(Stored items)
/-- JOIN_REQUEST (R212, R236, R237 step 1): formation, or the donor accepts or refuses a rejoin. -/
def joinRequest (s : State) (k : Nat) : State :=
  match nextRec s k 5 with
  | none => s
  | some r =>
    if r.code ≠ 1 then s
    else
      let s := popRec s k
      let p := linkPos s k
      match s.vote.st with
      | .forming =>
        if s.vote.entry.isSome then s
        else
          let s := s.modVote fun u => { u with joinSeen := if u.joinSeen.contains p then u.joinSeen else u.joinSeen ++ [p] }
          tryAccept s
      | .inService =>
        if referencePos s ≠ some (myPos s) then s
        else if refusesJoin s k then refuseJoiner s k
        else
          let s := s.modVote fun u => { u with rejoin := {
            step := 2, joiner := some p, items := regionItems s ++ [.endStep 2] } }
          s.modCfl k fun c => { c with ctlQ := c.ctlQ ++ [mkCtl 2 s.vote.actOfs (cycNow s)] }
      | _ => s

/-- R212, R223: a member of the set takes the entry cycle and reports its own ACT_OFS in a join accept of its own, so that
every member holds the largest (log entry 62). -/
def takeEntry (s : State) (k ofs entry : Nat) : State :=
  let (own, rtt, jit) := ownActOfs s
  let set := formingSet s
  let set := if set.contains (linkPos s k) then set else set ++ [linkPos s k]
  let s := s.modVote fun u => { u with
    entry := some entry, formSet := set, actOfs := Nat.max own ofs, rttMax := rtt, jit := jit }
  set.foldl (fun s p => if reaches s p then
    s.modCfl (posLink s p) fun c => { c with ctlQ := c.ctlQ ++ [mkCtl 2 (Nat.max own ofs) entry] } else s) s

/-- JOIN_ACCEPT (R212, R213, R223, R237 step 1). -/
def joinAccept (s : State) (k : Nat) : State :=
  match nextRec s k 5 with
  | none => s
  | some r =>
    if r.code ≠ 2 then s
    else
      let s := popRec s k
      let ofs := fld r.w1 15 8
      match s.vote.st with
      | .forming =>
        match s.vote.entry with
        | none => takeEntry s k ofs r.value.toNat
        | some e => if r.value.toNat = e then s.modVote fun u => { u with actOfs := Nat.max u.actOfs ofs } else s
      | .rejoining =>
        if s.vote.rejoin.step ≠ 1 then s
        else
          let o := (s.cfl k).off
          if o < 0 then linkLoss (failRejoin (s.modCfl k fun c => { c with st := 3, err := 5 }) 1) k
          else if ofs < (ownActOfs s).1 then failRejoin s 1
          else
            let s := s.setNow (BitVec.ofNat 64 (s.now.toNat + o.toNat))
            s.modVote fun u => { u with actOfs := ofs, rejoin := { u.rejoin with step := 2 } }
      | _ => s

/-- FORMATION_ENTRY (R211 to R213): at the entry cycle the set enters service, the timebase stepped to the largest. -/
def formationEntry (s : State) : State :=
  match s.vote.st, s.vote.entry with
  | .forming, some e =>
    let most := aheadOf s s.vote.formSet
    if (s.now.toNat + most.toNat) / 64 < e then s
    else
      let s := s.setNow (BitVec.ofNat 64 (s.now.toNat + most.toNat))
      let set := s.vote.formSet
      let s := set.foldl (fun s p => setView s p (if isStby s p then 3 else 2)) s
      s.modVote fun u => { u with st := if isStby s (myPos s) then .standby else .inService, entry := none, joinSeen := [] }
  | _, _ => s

» Problem description: Your task is to restate, word for word, the lines from the beginning of the records to the line with "let o := (s.cfl k).off", inclusive.

» Exercise solution:
/-- JOIN_REQUEST (R212, R236, R237 step 1): formation, or the donor accepts or refuses a rejoin. -/
def joinRequest (s : State) (k : Nat) : State :=
  match nextRec s k 5 with
  | none => s
  | some r =>
    if r.code ≠ 1 then s
    else
      let s := popRec s k
      let p := linkPos s k
      match s.vote.st with
      | .forming =>
        if s.vote.entry.isSome then s
        else
          let s := s.modVote fun u => { u with joinSeen := if u.joinSeen.contains p then u.joinSeen else u.joinSeen ++ [p] }
          tryAccept s
      | .inService =>
        if referencePos s ≠ some (myPos s) then s
        else if refusesJoin s k then refuseJoiner s k
        else
          let s := s.modVote fun u => { u with rejoin := {
            step := 2, joiner := some p, items := regionItems s ++ [.endStep 2] } }
          s.modCfl k fun c => { c with ctlQ := c.ctlQ ++ [mkCtl 2 s.vote.actOfs (cycNow s)] }
      | _ => s

/-- R212, R223: a member of the set takes the entry cycle and reports its own ACT_OFS in a join accept of its own, so that
every member holds the largest (log entry 62). -/
def takeEntry (s : State) (k ofs entry : Nat) : State :=
  let (own, rtt, jit) := ownActOfs s
  let set := formingSet s
  let set := if set.contains (linkPos s k) then set else set ++ [linkPos s k]
  let s := s.modVote fun u => { u with
    entry := some entry, formSet := set, actOfs := Nat.max own ofs, rttMax := rtt, jit := jit }
  set.foldl (fun s p => if reaches s p then
    s.modCfl (posLink s p) fun c => { c with ctlQ := c.ctlQ ++ [mkCtl 2 (Nat.max own ofs) entry] } else s) s

/-- JOIN_ACCEPT (R212, R213, R223, R237 step 1). -/
def joinAccept (s : State) (k : Nat) : State :=
  match nextRec s k 5 with
  | none => s
  | some r =>
    if r.code ≠ 2 then s
    else
      let s := popRec s k
      let ofs := fld r.w1 15 8
      match s.vote.st with
      | .forming =>
        match s.vote.entry with
        | none => takeEntry s k ofs r.value.toNat
        | some e => if r.value.toNat = e then s.modVote fun u => { u with actOfs := Nat.max u.actOfs ofs } else s
      | .rejoining =>
        if s.vote.rejoin.step ≠ 1 then s
        else
          let o := (s.cfl k).off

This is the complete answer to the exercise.